#### AVAILABLE DATA
-- ==== Sys2Proof/Machine/Memory.lean ====
section
/-!
DEFINITION. The three memories (R208), their sectors and their errors (R222 to R224), and the focused core among the others.
A byte that nothing has written reads as 0 (assumption log 4). Every access is performed at one instant (assumption log 3).
-/
namespace Sys2Proof.Machine

/-- The canonical form: addresses strictly rising, no byte listed that is 0. -/
def Memory.wf (m : Memory) : Bool := sparseWf (0 : Byte) 0 m

def Memory.read (m : Memory) (a : Nat) : Byte := sparseGet (0 : Byte) m a

def Memory.write (m : Memory) (a : Nat) (b : Byte) : Memory := sparseSet (0 : Byte) m a b

def State.mem (s : State) : Space → Memory
  | .hbm => s.hbm
  | .window => s.window
  | .host => s.host

def State.setMem (s : State) : Space → Memory → State
  | .hbm, m => { s with hbm := m }
  | .window, m => { s with window := m }
  | .host, m => { s with host := m }

/-- One byte of memory. -/
def State.readByte (s : State) (p : PAddr) : Byte := Memory.read (s.mem p.space) p.addr

def State.writeByte (s : State) (p : PAddr) (b : Byte) : State :=
  s.setMem p.space (Memory.write (s.mem p.space) p.addr b)

def State.readBytes (s : State) (l : List PAddr) : List Byte := l.map s.readByte

/-- Write the bytes of a list, in order. -/
def State.writeCells (s : State) (l : List (PAddr × Byte)) : State :=
  l.foldl (fun s c => s.writeByte c.1 c.2) s

/-- n consecutive places. -/
def placesFrom (p : PAddr) (n : Nat) : List PAddr := (List.range n).map p.plus

/-- n consecutive bytes as a number, lowest byte first (R6). -/
def State.readNat (s : State) (p : PAddr) (n : Nat) : Nat := natOfBytes (s.readBytes (placesFrom p n))

def cellsAt (p : PAddr) (bytes : List Byte) : List (PAddr × Byte) := (placesFrom p bytes.length).zip bytes

def State.writeNat (s : State) (p : PAddr) (n x : Nat) : State := s.writeCells (cellsAt p (bytesOfNat n x))

/-! ### Sectors and their errors (R223, R224) -/

/-- The first byte of the 64-byte sector (or SRAM line) that holds a byte. -/
def sectorOf (p : PAddr) : PAddr := ⟨p.space, p.addr / 64 * 64⟩

/-- What the check of the sectors of an access answers. -/
inductive Ecc where
  | ok
  | lost
  | badTag
  deriving DecidableEq, Repr

/-- The check of a read (R223): a failed tag counts before an uncorrectable sector, and the tag of an uncorrectable sector is
not evaluated. -/
def State.eccRead (s : State) (l : List PAddr) : Ecc :=
  if l.any (fun p => s.badTag.contains (sectorOf p) && !s.lost.contains (sectorOf p)) then .badTag
  else if l.any (fun p => s.lost.contains (sectorOf p)) then .lost
  else .ok

/-- Whether the cells cover the whole sector. -/
def coversSector (l : List (PAddr × Byte)) (q : PAddr) : Bool :=
  (placesFrom q 64).all (fun p => l.any (fun c => decide (c.1 = p)))

/-- The check of a write (R224): only the sectors it covers in part are read. -/
def State.eccWrite (s : State) (l : List (PAddr × Byte)) : Ecc :=
  s.eccRead ((l.map (·.1)).filter (fun p =>
    (s.lost.contains (sectorOf p) || s.badTag.contains (sectorOf p)) && !coversSector l (sectorOf p)))

/-- The sectors that a write covers whole are good again (R223). -/
def State.heal (s : State) (l : List (PAddr × Byte)) : State :=
  { s with lost := s.lost.filter (fun q => !coversSector l q), badTag := s.badTag.filter (fun q => !coversSector l q) }

/-- A write with its check: nothing is written where the check fails (R224). -/
def State.store (s : State) (l : List (PAddr × Byte)) : Ecc × State :=
  match s.eccWrite l with
  | .ok => (.ok, (s.heal l).writeCells l)
  | e => (e, s)

/-- A write of which each sector is one action (R224): in a sector that it covers in part and that is lost, nothing is written. -/
def State.storeParts (s : State) (l : List (PAddr × Byte)) : State :=
  (s.heal l).writeCells (l.filter (fun c => decide (s.eccRead [c.1] = .ok) || coversSector l (sectorOf c.1)))

/-! ### The focused core -/

def takeCore : List Core → Nat → Option (Core × List Core)
  | [], _ => none
  | c :: t, n => if c.id = n then some (c, t) else (takeCore t n).map (fun r => (r.1, c :: r.2))

/-- Core n, whichever list holds it; a core that no list holds is blank. -/
def State.coreOf (s : State) (n : Nat) : Core :=
  if s.core.id = n then s.core else match takeCore s.others n with
    | some r => r.1
    | none => Core.blank n

/-- Make core n the focused one. -/
def State.focus (s : State) (n : Nat) : State :=
  if s.core.id = n then s else match takeCore s.others n with
    | some r => { s with core := r.1, others := s.core :: r.2 }
    | none => { s with core := Core.blank n, others := s.core :: s.others }

/-- Change a core that need not be the focused one. -/
def State.putCore (s : State) (c : Core) : State :=
  if s.core.id = c.id then { s with core := c } else match takeCore s.others c.id with
    | some r => { s with others := c :: r.2 }
    | none => { s with others := c :: s.others }

def State.updCore (s : State) (n : Nat) (f : Core → Core) : State := s.putCore (f (s.coreOf n))

def State.upd (s : State) (f : Core → Core) : State := { s with core := f s.core }

/-- Every core that some list holds. -/
def State.cores (s : State) : List Core := s.core :: s.others

def State.mapCores (s : State) (f : Core → Core) : State := { s with core := f s.core, others := s.others.map f }

/-- Whether the package has a core (R15). -/
def coreExists (n : Nat) : Bool := decide (n / 128 < 4) && decide (n % 128 < 96)

def Core.die (c : Core) : Fin 4 := Fin.ofNat 4 (c.id / 128)
def Core.num (c : Core) : Nat := c.id % 128

/-- The quad of a core within its die (R15). -/
def quadOf (id : Nat) : Nat := 4 * (id % 128 / 8 / 2) + id % 128 % 8 / 2

/-- The quad numbered over the package (R280). -/
def packageQuad (id : Nat) : Nat := 24 * (id / 128) + quadOf id

/-! ### Setters of a core's parts -/

def Core.updSeq (c : Core) (f : Sequencer → Sequencer) : Core := { c with seq := f c.seq }
def Core.updVec (c : Core) (f : VecEngine → VecEngine) : Core := { c with vec := f c.vec }
def Core.updMat (c : Core) (f : MatEngine → MatEngine) : Core := { c with mat := f c.mat }
def Core.updXfer (c : Core) (f : XferEngine → XferEngine) : Core := { c with xfer := f c.xfer }

def State.updSeq (s : State) (f : Sequencer → Sequencer) : State := s.upd (·.updSeq f)
def State.updVec (s : State) (f : VecEngine → VecEngine) : State := s.upd (·.updVec f)
def State.updMat (s : State) (f : MatEngine → MatEngine) : State := s.upd (·.updMat f)
def State.updXfer (s : State) (f : XferEngine → XferEngine) : State := s.upd (·.updXfer f)

/-- The engine part of a stream. -/
def Core.eng (c : Core) : Eng → Engine
  | .vec => c.vec.eng
  | .mat => c.mat.eng
  | .xfer => c.xfer.eng

def Core.setEng (c : Core) : Eng → Engine → Core
  | .vec, e => c.updVec (fun v => { v with eng := e })
  | .mat, e => c.updMat (fun m => { m with eng := e })
  | .xfer, e => c.updXfer (fun x => { x with eng := e })

def Core.updEng (c : Core) (e : Eng) (f : Engine → Engine) : Core := c.setEng e (f (c.eng e))

def State.updEng (s : State) (e : Eng) (f : Engine → Engine) : State := s.upd (·.updEng e f)

/-- The tree (R3). -/
def Core.line (c : Core) (n : Nat) : Line := sparseGet Line.zero c.tree n

def Core.setLine (c : Core) (n : Nat) (l : Line) : Core := { c with tree := sparseSet Line.zero c.tree n l }

def Core.setFull (c : Core) (n : Nat) (f : Bool) : Core := c.setLine n { c.line n with full := f }

def Core.wbRow (c : Core) (n : Nat) : BitVec 2048 := sparseGet 0 c.wb n

/-- A write of a weight-buffer row replaces it whole, so that it is good again (R223). -/
def Core.setWbRow (c : Core) (n : Nat) (v : BitVec 2048) : Core := { c with wb := sparseSet 0 c.wb n v }

/-- The next access number; it also numbers bindings, operations and batches. -/
def Core.bump (c : Core) : Core := { c with issue := c.issue + 1 }

end Sys2Proof.Machine
end

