def Core.matRead (c : Core) (p : Placed) (lines : List Nat) : Core := if p.consume then c.matConsume lines else c

/-- Place a tree operand of the matrix engine. -/
def State.matPlace (s : State) (t : TreeOp) (n kind : Nat) : Option Placed := s.core.place s.core.mat.eng.k t n [kind]

/-- BOUNDS of a matrix word whose operands R27 refuses. -/
def State.matMisplaced (s : State) (ops : List (TreeOp × Nat)) (kind : Nat) : EngIssue :=
  .stop codeBounds (s.core.badPlace s.core.mat.eng.k [kind] ops)

/-- Whether the state words of R106 are legal: no reduction is open, or the open one has no progress. -/
def MatEngine.fresh (m : MatEngine) : Bool := match m.openRed with
  | some r => decide (r.p = 0)
  | none => true

/-- A matrix instruction whose effect is on the core. -/
def State.matDone (s : State) (c : Core) : EngIssue := .done (({ s with core := c } : State).engNext .mat)

/-! ### Opening and preparing (R107 to R112, R121) -/

/-- The begin snapshot is taken and the reduction opens. -/
def MatEngine.begin_ (m : MatEngine) (mode : MatMode) (n : Nat) : MatEngine :=
  { m with
    again := []
    reds := m.reds ++ [{ snap := ⟨m.eng.pc, m.acc, m.eng.k, m.base, m.seg, m.rows, m.cols, m.pert⟩, mode := mode, n := n, p := 0,
                         marks := [], mask := 0,
                         retries := if m.reds.isEmpty then againCount m.again 0 m.eng.pc else 0, tile := none }] }

def execMBegin (mode : MatMode) (n : BitVec 11) (s : State) : Out :=
  .next (s.issueMat (if s.core.mat.openRed.isSome then .stop codeIllegal
    else .done ((s.updMat (fun m => m.begin_ mode n.toNat)).engNext .mat)))

def execMZero (s : State) : Out :=
  .next (s.issueMat (if !s.core.mat.fresh then .stop codeIllegal
    else .done ((s.updMat (fun m => { m with acc := [] })).engNext .mat)))

/-- The accumulators rebuilt, element by element. -/
def accOf (f : Nat → Nat → Int) : List (Nat × Int) :=
  (List.range 4096).filterMap (fun i => if f (i / 64) (i % 64) = 0 then none else some (i, f (i / 64) (i % 64)))

def MatEngine.at_ (m : MatEngine) (r n : Nat) : Int := sparseGet 0 m.acc (64 * r + n)

/-- The 4-byte word (r, n) of a tile of 256-byte rows. -/
def Core.tileWord (c : Core) (line r n : Nat) : Nat := c.treeNat (64 * line + 256 * r + 4 * n) 4

def execMLdacc (t : TreeOp) (w : Bool) (s : State) : Out :=
  let m := s.core.mat
  .next (s.issueMat (if !m.fresh then .stop codeIllegal
    else match s.matPlace t 256 kindVec with
    | none => s.matMisplaced [(t, 256)] kindVec
    | some p =>
      let lines := segLines m.seg p.line 256
      match s.matTest lines w with
      | some r => r
      | none => s.matDone ((s.core.matRead p lines).updMat (fun m => { m with
          acc := accOf (fun r n => if rowIn m.seg r then sextNat 32 (s.core.tileWord p.line r n) else m.at_ r n) }))))

/-- The record is checked before anything changes (R10). -/
def execMSeg (t : TreeOp) (w : Bool) (s : State) : Out :=
  .next (s.issueMat (if !s.core.mat.fresh then .stop codeIllegal
    else match s.matPlace t 1 kindVec with
    | none => s.matMisplaced [(t, 1)] kindVec
    | some p => match s.matTest [p.line] w with
      | some r => r
      | none =>
        let v := (s.core.line p.line).data
        if !segOk v then .stop codeBounds
        else s.matDone ((s.core.matRead p [p.line]).updMat (fun m => { m with seg := v }))))

/-- Whether a scale line holds a code with bit 7 set (R65). -/
def scaleInv (v : BitVec 512) : Bool := (List.range 64).any (fun i => v.toNat.testBit (8 * i + 7))

def execMScale (a b : TreeOp) (w : Bool) (s : State) : Out :=
  .next (s.issueMat (match s.matPlace a 1 kindVec, s.matPlace b 1 kindVec with
    | some pa, some pb => match s.matTest [pa.line, pb.line] w with
      | some r => r
      | none =>
        let x := (s.core.line pa.line).data
        let y := (s.core.line pb.line).data
        s.matDone ((((s.core.matRead pa [pa.line]).matRead pb [pb.line]).updMat (fun m => { m with rows := x, cols := y })).matFlags
          (flagIf (scaleInv x || scaleInv y) flagScaleInv))
    | _, _ => s.matMisplaced [(a, 1), (b, 1)] kindVec))

def execMWbase (row : BitVec 12) (s : State) : Out :=
  .next (s.issueMat (.done ((s.updMat (fun m => { m with base := row.toNat })).engNext .mat)))

def execMPert (row col : BitVec 6) (j : KIx) (s : State) : Out :=
  .next (s.issueMat (.done ((s.updMat (fun m => { m with
    pert := some ⟨row.toNat, col.toNat, (m.eng.k[j]).val.toInt⟩ })).engNext .mat)))

/-! ### Accumulating (R61, R113, R117, R128) -/

/-- The bound of I48 (R61). -/
def accAdd (a x : Int) : Int := satInt 48 (a + x)

/-- What one k-step adds to an element. -/
def State.stepSum (s : State) (k : BKind) (line row p r n : Nat) : Int :=
  let c := s.core
  let dot := ((List.range 32).map (fun j =>
    sextNat 8 (c.treeNat (64 * line + 32 * r + j) 1) * c.weight k row j n)).foldl (· + ·) 0
  match c.mat.pert with
  | some q => if p = 0 ∧ q.row = r ∧ q.col = n then dot + q.val else dot
  | none => dot

/-- The accumulators after a k-step, and whether an element met the bound. -/
def State.kstep (s : State) (k : BKind) (line row p : Nat) : List (Nat × Int) × Bool :=
  let m := s.core.mat
  let sums := (List.range 4096).map (fun i =>
    if inSegment m.seg (i / 64) (i % 64) then s.stepSum k line row p (i / 64) (i % 64) else 0)
  let vals := ((List.range 4096).zip sums).map (fun x => (x.1, sparseGet 0 m.acc x.1, x.2))
  (vals.filterMap (fun v => if accAdd v.2.1 v.2.2 = 0 then none else some (v.1, accAdd v.2.1 v.2.2)),
   vals.any (fun v => decide (accAdd v.2.1 v.2.2 ≠ v.2.1 + v.2.2)))

/-- The effect of a k-step: consume marks, accumulators, progress, SATACC; `v` is the machine as the k-step reads it. -/
def State.doStep (s v : State) (k : BKind) (pa : Placed) (lines : List Nat) (row : Nat) (r : Reduction) : EngIssue :=
  let a := v.kstep k pa.line row r.p
  let c := (s.core.matRead pa lines).updMat (fun m => { m with
    acc := a.1, issues := none, begun := none, reds := mapLast (fun r => { r with p := r.p + 1 }) m.reds })
  s.matDone (c.matFlags (flagIf a.2 flagSatAcc))

/-- Spend array cycles of the window's budget (R128): what is still due, and the engine after. -/
def MatEngine.spend (m : MatEngine) (due : Nat) : Nat × MatEngine :=
  let n := Nat.min due (m.budget - m.spent)
  (due - n, { m with spent := m.spent + n, issues := some (due - n) })

/-- What the checks of an accumulate word answer up to the full/empty test: a wait or a fault, or its A operand with its lines, the first row
of its block and the open reduction. -/
inductive AccTest where
  | no (e : EngIssue)
  | go (pa : Placed) (lines : List Nat) (b : Nat) (r : Reduction)

/-- The checks of an accumulate word that come before it reads anything of its block (R117). -/
def State.accTest (s : State) (t : TreeOp) (row : BitVec 12) (k : BKind) (w : Bool) : AccTest :=
  let m := s.core.mat
  let b := m.base + row.toNat
  match m.openRed with
    | none => .no (.stop codeIllegal)
    | some r =>
      if !k.fits r.mode ∨ r.p ≥ r.n then .no (.stop codeIllegal)
      else match s.matPlace t 32 kindTile with
      | none => .no (s.matMisplaced [(t, 32)] kindTile)
      | some pa =>
        if b + k.rows - 1 ≥ s.core.res.wb then .no (.stop codeBounds)
        else
          let lines := segLines m.seg pa.line 32
          match s.matTest lines w with
          | some e => .no e
          | none => .go pa lines b r

/-- The core as the k-step at issue reads it: what it has read before stands as it was then (R127). -/
def Core.asRead (c : Core) : Core := match c.mat.begun with
  | none => c
  | some g =>
    let c1 := g.lines.foldl (fun (c : Core) x => (c.setLine x.1 ⟨x.2, true⟩).healLine x.1) c
    g.rows.foldl (fun (c : Core) x => { c.setWbRow x.1 x.2 with wbLost := c.wbLost.filter (fun n => decide (n ≠ x.1)) }) c1

/-- The machine as the k-step at issue reads it. -/
def State.asRead (s : State) : State := s.upd Core.asRead

/-- A wait leaves the state as it is, whatever has been read. -/
def EngIssue.waitingIn (s : State) : EngIssue → EngIssue
  | .wait k n _ => .wait k n s
  | e => e

/-- An accumulate word (R117). R117 does not place DATA_LOST among its checks: the model finds it between the full/empty test and the
decoding of the block (log 24). -/
def State.accumulate (s : State) (t : TreeOp) (row : BitVec 12) (k : BKind) (w : Bool) : State :=
  let m := s.core.mat
  let v := s.asRead
  s.issueMat (match v.accTest t row k w with
    | .no e => e.waitingIn s
    | .go pa lines b r =>
      if (rangeFrom b k.rows).any (fun n => v.core.wbLost.contains n) then .stop codeDataLost
      else match v.core.blockFault k b with
      | some code => .stop code
      | none =>
        let x := m.spend (m.issues.getD k.cycles)
        let u := s.updMat (fun _ => x.2)
        if x.1 = 0 then u.doStep v k pa lines b r else .wait 5 0 u)

/-- The operands of an accumulate word. -/
structure AccWord where
  t   : TreeOp
  row : BitVec 12
  k   : BKind
  w   : Bool

def accWord : Instr → Option AccWord
  | .mAcc t row w => some ⟨t, row, .tern, w⟩
  | .mAcc8 t row p w => some ⟨t, row, .int8 (p.val + 1), w⟩
  | .mAccsTern t row w => some ⟨t, row, .sparseTern, w⟩
  | .mAccsInt8 t row p w => some ⟨t, row, .sparseInt8 (p.val + 1), w⟩
  | _ => none

/-- The k-step i at issue reads a weight-buffer row before the others; with the first of them it has read its A operand (R127: log 3). -/
def State.readRow (s : State) (i : Instr) (r : Nat) : State :=
  match accWord i with
  | none => s
  | some a => match s.asRead.accTest a.t a.row a.k a.w with
    | .no _ => s
    | .go _ lines b _ =>
      let g := s.core.mat.begun.getD ⟨lines.map (fun n => (n, (s.core.line n).data)), []⟩
      if b ≤ r ∧ r < b + a.k.rows ∧ !s.core.wbLost.contains r ∧ !g.rows.any (fun x => decide (x.1 = r)) then
        s.updMat (fun m => { m with begun := some { g with rows := g.rows ++ [(r, s.core.wbRow r)] } })
      else s

def execMAcc (t : TreeOp) (row : BitVec 12) (w : Bool) (s : State) : Out := .next (s.accumulate t row .tern w)

def execMAcc8 (t : TreeOp) (row : BitVec 12) (planes : Fin 8) (w : Bool) (s : State) : Out :=
  .next (s.accumulate t row (.int8 (planes.val + 1)) w)

def execMAccsTern (t : TreeOp) (row : BitVec 12) (w : Bool) (s : State) : Out := .next (s.accumulate t row .sparseTern w)

def execMAccsInt8 (t : TreeOp) (row : BitVec 12) (planes : Fin 8) (w : Bool) (s : State) : Out :=
  .next (s.accumulate t row (.sparseInt8 (planes.val + 1)) w)

/-- A step of at most 32 from a budget towards another (R128). -/
def stepBudget (old new : Nat) : Nat := min (old + 32) (max (old - 32) new)

/-- The budget that the controller aims at on the focused core: from the ceiling in force and the partition's static share (R236), no
more than the die's heat allows (R288), between 32 and 256 (R128). -/
def State.budgetAim (s : State) : Nat :=
  let share := match s.part (s.partOf s.core.ctxNum) with
    | some p => p.share
    | none => 0
  let b := min 256 (Config.budgetOf s.group.ceiling share)
  max 32 (match s.heat[s.core.die] with
    | some h => min h b
    | none => b)
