/-- Whether an engine's close may go on: D cycles since the youngest retirement, no report pending. -/
def State.engCloseReady (s : State) (e : Eng) : Bool :=
  decide (s.now ≥ (s.core.eng e).retired + strikeWindow) && !s.core.reportPending e.stream

def XferRegion.handUp (r p : XferRegion) : XferRegion :=
  { p with saved := r.saved ++ p.saved, held := p.held ++ r.held, marks := r.marks ++ p.marks, adds := p.adds ++ r.adds,
           mask := p.mask ||| r.mask, charge := p.charge + r.charge }

def foldXfer : List XferRegion → Option XferRegion
  | [] => none
  | r :: t => match foldXfer t with
    | none => some r
    | some p => some (r.handUp p)

/-- The deferred additions, in order. -/
def State.makeAdds (s : State) (l : List SyncAdd) : State := l.foldl State.addOrFail s

/-- The rest of a release once no held word is left: additions, marks, flags (R307). -/
def State.releaseXfer (s : State) (r : XferRegion) : State :=
  let s1 := s.makeAdds r.adds
  s1.upd (fun c =>
    let c1 := ((c.updXfer (fun x => ({ x with regions := [], again := [], eng := { x.eng with releasing := false } }).sweep)).applyMarks
      r.marks).orFlags r.mask
    if r.marks.isEmpty then c1 else c1.touch .xfer s.now false)

/-- Close every open region of the transfer stream, innermost first: wait, then release; a held word becomes the operation at
issue, and the closing word goes on once it is handed over. -/
def State.closeXfer (s : State) (k : State → EngIssue) : EngIssue :=
  match foldXfer s.core.xfer.regions with
  | none => k s
  | some r =>
    let rel := s.core.xfer.eng.releasing && decide (s.core.xfer.regions.length = 1)
    if !rel && (!s.engCloseReady .xfer || s.core.xfer.all.any (·.inside)) then .wait 6 0 s
    else match r.held with
      | [] =>
        if !r.adds.isEmpty && s.core.holdsNew .xp then
          .wait 7 0 (s.updXfer (fun x => { x with regions := [r], eng := { x.eng with releasing := true } }))
        else k (s.releaseXfer r)
      | o :: rest => .set (s.updXfer (fun x => { x with
          cur := some { o with seq := s.core.issue, id := s.core.issue }, regions := [{ r with held := rest }],
          eng := { x.eng with releasing := true, st := .run } }) |>.upd Core.bump)

def execXMendClose (s : State) : Out :=
  .next (s.issueXfer (match s.core.xfer.regions with
    | [] => .stop codeIllegal
    | [_] => s.closeXfer (fun t => .done (t.engNext .xfer))
    | r :: p :: t =>
      if s.engCloseReady .xfer && !s.core.xfer.all.any (·.inside) then
        .done ((s.updXfer (fun x => { x with regions := r.handUp p :: t, again := againDrop x.again (t.length + 1) })).engNext .xfer)
      else .wait 6 0 s))

/-- R18, R186, R310: every region closes, the batch closes, everything completes, recorded failures are reported. -/
def execXEnd (s : State) : Out :=
  .next (s.issueXfer (s.closeXfer (fun t => t.closeBatch (fun u => u.reportFail (
    if u.core.xfer.all.isEmpty then .set (u.updEng .xfer (fun e => { e with st := .ended, retired := u.now, stopReq := false }))
    else .wait 3 0 u)))))

/-! ### Blocks -/

/-- The kind of a gather or scatter with its index list. -/
def XKind.withIndex (k : XKind) (idx : List Nat) : XKind := match k with
  | .gather e _ => .gather e idx
  | .scatter e _ => .scatter e idx
  | k => k

/-- An issue fault of a held word at its release (R162): the record names it, and `tret` re-executes the close, which issues it
again. -/
def State.heldFault (s : State) (o : XOp) (detail : Word) : State :=
  (s.updXfer (fun x => { x with cur := none, index := [], regions := match x.regions with
    | r :: t => { r with held := o :: r.held } :: t
    | [] => [] })).stopWith .xfer 0 codeBounds o.pc false false false detail

/-- A held word is issued at the release (R305): it reads its index list (R168), then its slots and views as they are now, with the
checks of R164 (R91, R162). A word that the undo buffer has lost fails with DATA_LOST (R223). -/
def State.issueHeld (s : State) (o : XOp) : State :=
  let go : State → XOp → State := fun t o => match t.core.checkEnds o.kind o.dstPt o.srcPt o.len with
    | .ok e => t.updXfer (fun x => { x with index := [], cur := some { o with dst := e.dst, src := e.src, unissued := false } })
    | .bounds n => t.heldFault o n
    | .revoking => t.xferWait o 10 0
  if o.failed = some codeDataLost then s.failCur { o with unissued := false } codeDataLost
  else match o.index with
  | none => go s o
  | some (line, n) => match s.readIndex line n with
    | .empty m t => t.xferWait o 1 m
    | .lost _ t => (t.updXfer (fun x => { x with index := [] })).failCur { o with unissued := false } codeDataLost
    | .read t => go t { o with kind := o.kind.withIndex (t.core.xfer.indexList line n) }

/-- The engine hands over the next block of the operation at issue (R160); not while a stop holds it (R271, R322). -/
def State.blockEvent (s : State) : State :=
  let c := s.core
  let stopping := match c.seat with
    | some x => s.crewStopping x.crew
    | none => true
  match c.xfer.cur with
  | none => s
  | some o =>
    if stopping || c.xfer.eng.stopReq || !c.xfer.eng.st.live then s
    else if o.unissued then s.issueHeld o
    else
      let t := s.handNext o
      if (match t.core.xfer.cur with
        | some p => p.inside && decide (p.failed = some codeDataLost)
        | none => false) then t.xferRollback o.pc else t

/-- Part of the next block's source is read ahead of the rest, where the block could be handed over (R160, R316). -/
def State.sourceEarly (s : State) (a n : Nat) : State :=
  match s.core.xfer.cur, s.core.seat with
  | some o, some x =>
    if s.crewStopping x.crew || s.core.xfer.eng.stopReq || !s.core.xfer.eng.st.live || o.unissued || decide (s.core.blockGate o ≠ .go) then s
    else s.readEarly o a n
  | _, _ => s

def execTransferBlockIssue (core : Nat) (s : State) : Out := .next (s.onCore core State.blockEvent)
########
TASK STATEMENT: Where a line in the records above contains the string "makeAdds", copy that line.

EXPECTED ANSWER:
def State.makeAdds (s : State) (l : List SyncAdd) : State := l.foldl State.addOrFail s
  let s1 := s.makeAdds r.adds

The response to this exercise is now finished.